_Source material:_
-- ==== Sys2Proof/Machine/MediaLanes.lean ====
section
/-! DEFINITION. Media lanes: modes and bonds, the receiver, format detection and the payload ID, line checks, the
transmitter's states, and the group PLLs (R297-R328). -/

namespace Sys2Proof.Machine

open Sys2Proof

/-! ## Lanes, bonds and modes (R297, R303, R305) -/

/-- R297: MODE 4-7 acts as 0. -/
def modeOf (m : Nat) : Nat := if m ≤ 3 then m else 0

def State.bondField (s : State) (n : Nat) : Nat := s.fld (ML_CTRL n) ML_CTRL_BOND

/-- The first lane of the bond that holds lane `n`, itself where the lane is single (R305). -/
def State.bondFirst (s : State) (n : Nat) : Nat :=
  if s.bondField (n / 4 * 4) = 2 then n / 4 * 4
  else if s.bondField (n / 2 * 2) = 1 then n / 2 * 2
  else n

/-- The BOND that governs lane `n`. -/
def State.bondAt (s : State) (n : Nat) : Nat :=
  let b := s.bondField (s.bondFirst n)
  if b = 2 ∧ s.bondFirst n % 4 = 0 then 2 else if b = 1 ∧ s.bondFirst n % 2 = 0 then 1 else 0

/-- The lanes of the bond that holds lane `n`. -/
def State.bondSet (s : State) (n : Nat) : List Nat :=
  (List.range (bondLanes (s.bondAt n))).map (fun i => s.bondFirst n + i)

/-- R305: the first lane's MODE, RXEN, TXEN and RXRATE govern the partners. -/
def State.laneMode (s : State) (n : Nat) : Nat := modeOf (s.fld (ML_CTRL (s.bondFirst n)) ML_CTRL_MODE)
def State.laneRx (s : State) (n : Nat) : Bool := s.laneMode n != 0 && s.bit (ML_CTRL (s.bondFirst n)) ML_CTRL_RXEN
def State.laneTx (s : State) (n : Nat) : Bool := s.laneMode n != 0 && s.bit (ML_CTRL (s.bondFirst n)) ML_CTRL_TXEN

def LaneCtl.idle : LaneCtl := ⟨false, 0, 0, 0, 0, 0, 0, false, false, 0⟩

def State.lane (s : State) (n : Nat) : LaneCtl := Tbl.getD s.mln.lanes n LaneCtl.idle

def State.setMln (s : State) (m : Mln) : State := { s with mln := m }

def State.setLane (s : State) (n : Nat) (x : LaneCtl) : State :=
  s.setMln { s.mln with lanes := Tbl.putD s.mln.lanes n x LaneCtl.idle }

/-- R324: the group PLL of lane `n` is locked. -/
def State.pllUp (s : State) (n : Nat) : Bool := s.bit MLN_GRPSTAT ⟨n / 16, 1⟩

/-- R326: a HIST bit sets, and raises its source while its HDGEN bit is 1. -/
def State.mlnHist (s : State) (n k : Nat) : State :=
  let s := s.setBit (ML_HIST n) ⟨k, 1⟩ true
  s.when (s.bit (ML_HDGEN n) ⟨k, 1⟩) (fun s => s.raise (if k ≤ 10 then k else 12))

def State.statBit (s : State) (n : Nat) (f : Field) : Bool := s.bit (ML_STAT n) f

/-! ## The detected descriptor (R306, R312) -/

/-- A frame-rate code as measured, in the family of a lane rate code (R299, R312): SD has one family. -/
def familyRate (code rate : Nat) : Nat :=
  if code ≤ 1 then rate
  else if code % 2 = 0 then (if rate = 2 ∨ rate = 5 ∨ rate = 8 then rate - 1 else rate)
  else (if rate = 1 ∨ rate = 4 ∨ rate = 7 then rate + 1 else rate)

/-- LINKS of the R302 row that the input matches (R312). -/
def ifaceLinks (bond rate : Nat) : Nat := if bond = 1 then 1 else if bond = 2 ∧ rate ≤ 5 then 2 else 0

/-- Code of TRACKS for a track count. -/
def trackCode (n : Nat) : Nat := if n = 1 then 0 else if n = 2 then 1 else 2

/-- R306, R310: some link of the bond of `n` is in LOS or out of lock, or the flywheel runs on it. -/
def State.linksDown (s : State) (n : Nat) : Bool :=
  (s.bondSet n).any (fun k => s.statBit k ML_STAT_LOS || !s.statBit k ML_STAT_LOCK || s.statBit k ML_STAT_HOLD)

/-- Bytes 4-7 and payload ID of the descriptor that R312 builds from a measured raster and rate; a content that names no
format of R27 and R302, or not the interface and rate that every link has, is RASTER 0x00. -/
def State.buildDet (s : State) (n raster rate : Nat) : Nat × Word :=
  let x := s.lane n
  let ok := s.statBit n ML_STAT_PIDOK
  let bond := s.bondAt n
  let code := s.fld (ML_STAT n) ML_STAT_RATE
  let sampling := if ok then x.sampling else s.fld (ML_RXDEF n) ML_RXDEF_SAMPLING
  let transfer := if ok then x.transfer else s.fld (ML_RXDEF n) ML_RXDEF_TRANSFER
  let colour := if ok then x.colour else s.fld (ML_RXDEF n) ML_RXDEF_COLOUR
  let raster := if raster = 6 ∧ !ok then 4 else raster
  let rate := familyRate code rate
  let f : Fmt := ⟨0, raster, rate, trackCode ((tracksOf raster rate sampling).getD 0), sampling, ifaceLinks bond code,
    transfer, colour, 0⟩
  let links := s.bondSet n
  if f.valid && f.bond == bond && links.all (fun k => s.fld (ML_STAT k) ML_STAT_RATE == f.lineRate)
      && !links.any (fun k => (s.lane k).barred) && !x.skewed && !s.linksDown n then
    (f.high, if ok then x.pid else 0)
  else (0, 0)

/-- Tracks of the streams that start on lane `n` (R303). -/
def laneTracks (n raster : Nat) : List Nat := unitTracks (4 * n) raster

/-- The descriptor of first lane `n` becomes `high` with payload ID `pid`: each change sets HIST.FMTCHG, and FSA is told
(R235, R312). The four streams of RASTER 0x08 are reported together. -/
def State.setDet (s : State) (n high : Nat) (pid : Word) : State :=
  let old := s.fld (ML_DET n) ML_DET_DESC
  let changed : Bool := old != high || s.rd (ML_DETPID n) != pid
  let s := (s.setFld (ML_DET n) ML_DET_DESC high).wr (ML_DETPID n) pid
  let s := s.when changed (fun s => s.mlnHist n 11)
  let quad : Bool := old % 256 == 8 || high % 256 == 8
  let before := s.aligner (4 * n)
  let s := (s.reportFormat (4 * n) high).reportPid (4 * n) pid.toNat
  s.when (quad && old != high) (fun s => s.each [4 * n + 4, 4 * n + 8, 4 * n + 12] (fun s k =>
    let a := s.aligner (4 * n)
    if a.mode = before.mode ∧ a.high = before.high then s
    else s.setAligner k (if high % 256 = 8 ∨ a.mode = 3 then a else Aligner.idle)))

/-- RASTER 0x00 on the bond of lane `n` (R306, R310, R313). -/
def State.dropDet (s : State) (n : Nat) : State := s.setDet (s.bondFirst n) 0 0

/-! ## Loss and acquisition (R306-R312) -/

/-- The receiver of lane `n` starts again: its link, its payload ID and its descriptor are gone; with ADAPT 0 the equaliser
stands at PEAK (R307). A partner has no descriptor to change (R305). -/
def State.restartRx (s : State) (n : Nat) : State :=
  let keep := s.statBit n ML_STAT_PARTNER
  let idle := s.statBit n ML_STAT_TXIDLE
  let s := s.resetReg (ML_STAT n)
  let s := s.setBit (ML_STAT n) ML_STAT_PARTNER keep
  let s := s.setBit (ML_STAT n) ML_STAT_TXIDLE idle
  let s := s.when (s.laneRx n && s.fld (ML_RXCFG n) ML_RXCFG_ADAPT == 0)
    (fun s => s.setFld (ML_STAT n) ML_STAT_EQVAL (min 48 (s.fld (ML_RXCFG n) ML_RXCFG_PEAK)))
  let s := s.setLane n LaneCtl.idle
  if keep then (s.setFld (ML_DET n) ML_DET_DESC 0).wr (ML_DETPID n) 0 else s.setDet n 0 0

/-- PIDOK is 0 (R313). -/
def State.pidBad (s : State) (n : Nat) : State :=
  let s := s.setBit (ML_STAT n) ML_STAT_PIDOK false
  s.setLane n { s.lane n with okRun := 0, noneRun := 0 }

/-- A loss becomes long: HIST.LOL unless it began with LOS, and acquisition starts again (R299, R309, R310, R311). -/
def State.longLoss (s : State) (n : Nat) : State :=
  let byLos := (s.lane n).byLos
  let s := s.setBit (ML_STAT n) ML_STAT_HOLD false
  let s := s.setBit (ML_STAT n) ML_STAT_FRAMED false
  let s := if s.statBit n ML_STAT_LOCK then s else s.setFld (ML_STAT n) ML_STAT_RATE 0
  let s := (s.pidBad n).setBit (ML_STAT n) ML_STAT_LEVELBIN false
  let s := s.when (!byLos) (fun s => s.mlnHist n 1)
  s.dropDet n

_What this task involves:_ Please reproduce, exactly as they appear above, the lines from the line containing "one family. -/" up to and including the line containing "def State.linksDown (s".

_Exercise result:_
/-- A frame-rate code as measured, in the family of a lane rate code (R299, R312): SD has one family. -/
def familyRate (code rate : Nat) : Nat :=
  if code ≤ 1 then rate
  else if code % 2 = 0 then (if rate = 2 ∨ rate = 5 ∨ rate = 8 then rate - 1 else rate)
  else (if rate = 1 ∨ rate = 4 ∨ rate = 7 then rate + 1 else rate)

/-- LINKS of the R302 row that the input matches (R312). -/
def ifaceLinks (bond rate : Nat) : Nat := if bond = 1 then 1 else if bond = 2 ∧ rate ≤ 5 then 2 else 0

/-- Code of TRACKS for a track count. -/
def trackCode (n : Nat) : Nat := if n = 1 then 0 else if n = 2 then 1 else 2

/-- R306, R310: some link of the bond of `n` is in LOS or out of lock, or the flywheel runs on it. -/
def State.linksDown (s : State) (n : Nat) : Bool :=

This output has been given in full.